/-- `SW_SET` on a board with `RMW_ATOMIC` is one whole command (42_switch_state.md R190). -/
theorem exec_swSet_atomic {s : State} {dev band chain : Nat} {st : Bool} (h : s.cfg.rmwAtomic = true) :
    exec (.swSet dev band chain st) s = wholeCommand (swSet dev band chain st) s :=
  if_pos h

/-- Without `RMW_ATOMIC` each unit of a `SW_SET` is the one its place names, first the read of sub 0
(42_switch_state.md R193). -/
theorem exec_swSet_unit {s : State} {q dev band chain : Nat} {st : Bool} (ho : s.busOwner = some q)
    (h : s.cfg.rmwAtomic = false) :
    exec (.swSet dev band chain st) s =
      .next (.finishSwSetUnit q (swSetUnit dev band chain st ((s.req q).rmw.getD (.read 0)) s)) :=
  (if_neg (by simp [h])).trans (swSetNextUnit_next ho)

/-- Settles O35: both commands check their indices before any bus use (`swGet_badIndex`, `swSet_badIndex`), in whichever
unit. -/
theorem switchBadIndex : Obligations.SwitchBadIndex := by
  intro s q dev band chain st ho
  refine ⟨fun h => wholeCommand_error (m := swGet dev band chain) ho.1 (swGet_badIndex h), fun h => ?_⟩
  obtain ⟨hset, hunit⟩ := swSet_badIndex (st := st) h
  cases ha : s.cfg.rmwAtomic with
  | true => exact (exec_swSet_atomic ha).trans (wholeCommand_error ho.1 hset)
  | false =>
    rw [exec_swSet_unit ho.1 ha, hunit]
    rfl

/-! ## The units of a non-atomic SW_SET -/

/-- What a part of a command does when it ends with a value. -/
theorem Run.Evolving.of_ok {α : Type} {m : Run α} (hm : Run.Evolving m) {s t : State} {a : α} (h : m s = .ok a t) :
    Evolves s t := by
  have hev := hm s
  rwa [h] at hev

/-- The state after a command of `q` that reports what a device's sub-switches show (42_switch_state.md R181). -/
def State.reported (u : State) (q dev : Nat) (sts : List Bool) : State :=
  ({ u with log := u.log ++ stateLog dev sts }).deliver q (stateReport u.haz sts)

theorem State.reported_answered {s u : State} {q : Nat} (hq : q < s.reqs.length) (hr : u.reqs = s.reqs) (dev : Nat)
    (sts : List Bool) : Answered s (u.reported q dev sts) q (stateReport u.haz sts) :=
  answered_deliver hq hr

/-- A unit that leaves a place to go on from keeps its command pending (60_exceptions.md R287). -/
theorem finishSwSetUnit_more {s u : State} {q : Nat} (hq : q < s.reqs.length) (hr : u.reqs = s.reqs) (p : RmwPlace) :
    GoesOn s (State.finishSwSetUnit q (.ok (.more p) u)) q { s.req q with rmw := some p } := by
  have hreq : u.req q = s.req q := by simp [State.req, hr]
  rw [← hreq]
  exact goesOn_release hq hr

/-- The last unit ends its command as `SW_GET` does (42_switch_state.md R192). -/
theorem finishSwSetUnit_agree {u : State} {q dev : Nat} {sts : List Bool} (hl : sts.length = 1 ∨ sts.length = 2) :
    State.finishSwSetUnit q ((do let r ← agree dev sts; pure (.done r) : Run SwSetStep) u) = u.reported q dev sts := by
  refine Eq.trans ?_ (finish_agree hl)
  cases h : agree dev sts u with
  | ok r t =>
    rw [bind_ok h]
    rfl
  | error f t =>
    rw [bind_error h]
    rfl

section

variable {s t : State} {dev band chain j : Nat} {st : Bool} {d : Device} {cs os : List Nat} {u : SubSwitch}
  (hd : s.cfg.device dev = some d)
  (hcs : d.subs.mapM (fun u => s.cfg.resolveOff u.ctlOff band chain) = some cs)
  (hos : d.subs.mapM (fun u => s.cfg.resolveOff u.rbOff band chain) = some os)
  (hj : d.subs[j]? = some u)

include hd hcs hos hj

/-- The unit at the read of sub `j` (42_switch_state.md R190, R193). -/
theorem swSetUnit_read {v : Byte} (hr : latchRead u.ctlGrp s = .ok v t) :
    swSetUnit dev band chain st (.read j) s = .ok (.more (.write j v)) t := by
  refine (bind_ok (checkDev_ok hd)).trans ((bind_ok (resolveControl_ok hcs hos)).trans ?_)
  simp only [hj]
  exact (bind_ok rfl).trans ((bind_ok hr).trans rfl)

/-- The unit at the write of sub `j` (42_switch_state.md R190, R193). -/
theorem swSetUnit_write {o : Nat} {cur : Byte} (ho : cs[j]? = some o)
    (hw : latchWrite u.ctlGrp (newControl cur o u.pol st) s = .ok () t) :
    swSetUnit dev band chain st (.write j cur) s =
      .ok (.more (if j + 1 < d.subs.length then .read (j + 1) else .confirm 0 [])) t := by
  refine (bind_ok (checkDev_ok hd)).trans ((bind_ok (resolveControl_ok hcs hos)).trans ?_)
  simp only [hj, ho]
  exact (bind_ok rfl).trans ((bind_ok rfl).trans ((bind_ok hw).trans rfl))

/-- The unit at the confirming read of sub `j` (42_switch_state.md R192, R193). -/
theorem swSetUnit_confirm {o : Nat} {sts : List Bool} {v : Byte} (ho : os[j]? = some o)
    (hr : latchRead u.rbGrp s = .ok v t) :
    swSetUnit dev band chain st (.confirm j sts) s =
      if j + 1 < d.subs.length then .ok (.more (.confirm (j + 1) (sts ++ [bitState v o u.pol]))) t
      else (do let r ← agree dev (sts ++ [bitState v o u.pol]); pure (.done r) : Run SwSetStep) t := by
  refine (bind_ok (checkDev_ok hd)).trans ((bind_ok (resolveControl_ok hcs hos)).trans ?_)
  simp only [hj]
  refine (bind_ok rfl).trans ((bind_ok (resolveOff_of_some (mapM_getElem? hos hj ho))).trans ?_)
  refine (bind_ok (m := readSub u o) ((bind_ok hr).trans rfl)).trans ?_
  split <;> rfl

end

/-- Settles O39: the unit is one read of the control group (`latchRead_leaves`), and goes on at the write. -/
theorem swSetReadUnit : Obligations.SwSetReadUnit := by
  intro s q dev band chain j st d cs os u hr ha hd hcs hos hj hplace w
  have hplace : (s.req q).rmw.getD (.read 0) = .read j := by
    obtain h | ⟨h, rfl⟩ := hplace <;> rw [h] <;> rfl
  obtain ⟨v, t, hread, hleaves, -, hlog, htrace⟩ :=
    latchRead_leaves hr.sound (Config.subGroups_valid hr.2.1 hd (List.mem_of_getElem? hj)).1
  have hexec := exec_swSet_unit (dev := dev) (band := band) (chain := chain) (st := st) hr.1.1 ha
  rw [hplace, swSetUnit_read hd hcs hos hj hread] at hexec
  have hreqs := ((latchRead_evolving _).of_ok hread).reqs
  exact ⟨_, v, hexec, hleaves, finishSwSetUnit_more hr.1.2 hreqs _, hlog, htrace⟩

(YOUR INSTRUCTIONS): A word-for-word transcription of the listing above is what the answer should contain.

(RESPONSE):
/-- `SW_SET` on a board with `RMW_ATOMIC` is one whole command (42_switch_state.md R190). -/
theorem exec_swSet_atomic {s : State} {dev band chain : Nat} {st : Bool} (h : s.cfg.rmwAtomic = true) :
    exec (.swSet dev band chain st) s = wholeCommand (swSet dev band chain st) s :=
  if_pos h

/-- Without `RMW_ATOMIC` each unit of a `SW_SET` is the one its place names, first the read of sub 0
(42_switch_state.md R193). -/
theorem exec_swSet_unit {s : State} {q dev band chain : Nat} {st : Bool} (ho : s.busOwner = some q)
    (h : s.cfg.rmwAtomic = false) :
    exec (.swSet dev band chain st) s =
      .next (.finishSwSetUnit q (swSetUnit dev band chain st ((s.req q).rmw.getD (.read 0)) s)) :=
  (if_neg (by simp [h])).trans (swSetNextUnit_next ho)

/-- Settles O35: both commands check their indices before any bus use (`swGet_badIndex`, `swSet_badIndex`), in whichever
unit. -/
theorem switchBadIndex : Obligations.SwitchBadIndex := by
  intro s q dev band chain st ho
  refine ⟨fun h => wholeCommand_error (m := swGet dev band chain) ho.1 (swGet_badIndex h), fun h => ?_⟩
  obtain ⟨hset, hunit⟩ := swSet_badIndex (st := st) h
  cases ha : s.cfg.rmwAtomic with
  | true => exact (exec_swSet_atomic ha).trans (wholeCommand_error ho.1 hset)
  | false =>
    rw [exec_swSet_unit ho.1 ha, hunit]
    rfl

/-! ## The units of a non-atomic SW_SET -/

/-- What a part of a command does when it ends with a value. -/
theorem Run.Evolving.of_ok {α : Type} {m : Run α} (hm : Run.Evolving m) {s t : State} {a : α} (h : m s = .ok a t) :
    Evolves s t := by
  have hev := hm s
  rwa [h] at hev

/-- The state after a command of `q` that reports what a device's sub-switches show (42_switch_state.md R181). -/
def State.reported (u : State) (q dev : Nat) (sts : List Bool) : State :=
  ({ u with log := u.log ++ stateLog dev sts }).deliver q (stateReport u.haz sts)

theorem State.reported_answered {s u : State} {q : Nat} (hq : q < s.reqs.length) (hr : u.reqs = s.reqs) (dev : Nat)
    (sts : List Bool) : Answered s (u.reported q dev sts) q (stateReport u.haz sts) :=
  answered_deliver hq hr

/-- A unit that leaves a place to go on from keeps its command pending (60_exceptions.md R287). -/
theorem finishSwSetUnit_more {s u : State} {q : Nat} (hq : q < s.reqs.length) (hr : u.reqs = s.reqs) (p : RmwPlace) :
    GoesOn s (State.finishSwSetUnit q (.ok (.more p) u)) q { s.req q with rmw := some p } := by
  have hreq : u.req q = s.req q := by simp [State.req, hr]
  rw [← hreq]
  exact goesOn_release hq hr

/-- The last unit ends its command as `SW_GET` does (42_switch_state.md R192). -/
theorem finishSwSetUnit_agree {u : State} {q dev : Nat} {sts : List Bool} (hl : sts.length = 1 ∨ sts.length = 2) :
    State.finishSwSetUnit q ((do let r ← agree dev sts; pure (.done r) : Run SwSetStep) u) = u.reported q dev sts := by
  refine Eq.trans ?_ (finish_agree hl)
  cases h : agree dev sts u with
  | ok r t =>
    rw [bind_ok h]
    rfl
  | error f t =>
    rw [bind_error h]
    rfl

section

variable {s t : State} {dev band chain j : Nat} {st : Bool} {d : Device} {cs os : List Nat} {u : SubSwitch}
  (hd : s.cfg.device dev = some d)
  (hcs : d.subs.mapM (fun u => s.cfg.resolveOff u.ctlOff band chain) = some cs)
  (hos : d.subs.mapM (fun u => s.cfg.resolveOff u.rbOff band chain) = some os)
  (hj : d.subs[j]? = some u)

include hd hcs hos hj

/-- The unit at the read of sub `j` (42_switch_state.md R190, R193). -/
theorem swSetUnit_read {v : Byte} (hr : latchRead u.ctlGrp s = .ok v t) :
    swSetUnit dev band chain st (.read j) s = .ok (.more (.write j v)) t := by
  refine (bind_ok (checkDev_ok hd)).trans ((bind_ok (resolveControl_ok hcs hos)).trans ?_)
  simp only [hj]
  exact (bind_ok rfl).trans ((bind_ok hr).trans rfl)

/-- The unit at the write of sub `j` (42_switch_state.md R190, R193). -/
theorem swSetUnit_write {o : Nat} {cur : Byte} (ho : cs[j]? = some o)
    (hw : latchWrite u.ctlGrp (newControl cur o u.pol st) s = .ok () t) :
    swSetUnit dev band chain st (.write j cur) s =
      .ok (.more (if j + 1 < d.subs.length then .read (j + 1) else .confirm 0 [])) t := by
  refine (bind_ok (checkDev_ok hd)).trans ((bind_ok (resolveControl_ok hcs hos)).trans ?_)
  simp only [hj, ho]
  exact (bind_ok rfl).trans ((bind_ok rfl).trans ((bind_ok hw).trans rfl))

/-- The unit at the confirming read of sub `j` (42_switch_state.md R192, R193). -/
theorem swSetUnit_confirm {o : Nat} {sts : List Bool} {v : Byte} (ho : os[j]? = some o)
    (hr : latchRead u.rbGrp s = .ok v t) :
    swSetUnit dev band chain st (.confirm j sts) s =
      if j + 1 < d.subs.length then .ok (.more (.confirm (j + 1) (sts ++ [bitState v o u.pol]))) t
      else (do let r ← agree dev (sts ++ [bitState v o u.pol]); pure (.done r) : Run SwSetStep) t := by
  refine (bind_ok (checkDev_ok hd)).trans ((bind_ok (resolveControl_ok hcs hos)).trans ?_)
  simp only [hj]
  refine (bind_ok rfl).trans ((bind_ok (resolveOff_of_some (mapM_getElem? hos hj ho))).trans ?_)
  refine (bind_ok (m := readSub u o) ((bind_ok hr).trans rfl)).trans ?_
  split <;> rfl

end

/-- Settles O39: the unit is one read of the control group (`latchRead_leaves`), and goes on at the write. -/
theorem swSetReadUnit : Obligations.SwSetReadUnit := by
  intro s q dev band chain j st d cs os u hr ha hd hcs hos hj hplace w
  have hplace : (s.req q).rmw.getD (.read 0) = .read j := by
    obtain h | ⟨h, rfl⟩ := hplace <;> rw [h] <;> rfl
  obtain ⟨v, t, hread, hleaves, -, hlog, htrace⟩ :=
    latchRead_leaves hr.sound (Config.subGroups_valid hr.2.1 hd (List.mem_of_getElem? hj)).1
  have hexec := exec_swSet_unit (dev := dev) (band := band) (chain := chain) (st := st) hr.1.1 ha
  rw [hplace, swSetUnit_read hd hcs hos hj hread] at hexec
  have hreqs := ((latchRead_evolving _).of_ok hread).reqs
  exact ⟨_, v, hexec, hleaves, finishSwSetUnit_more hr.1.2 hreqs _, hlog, htrace⟩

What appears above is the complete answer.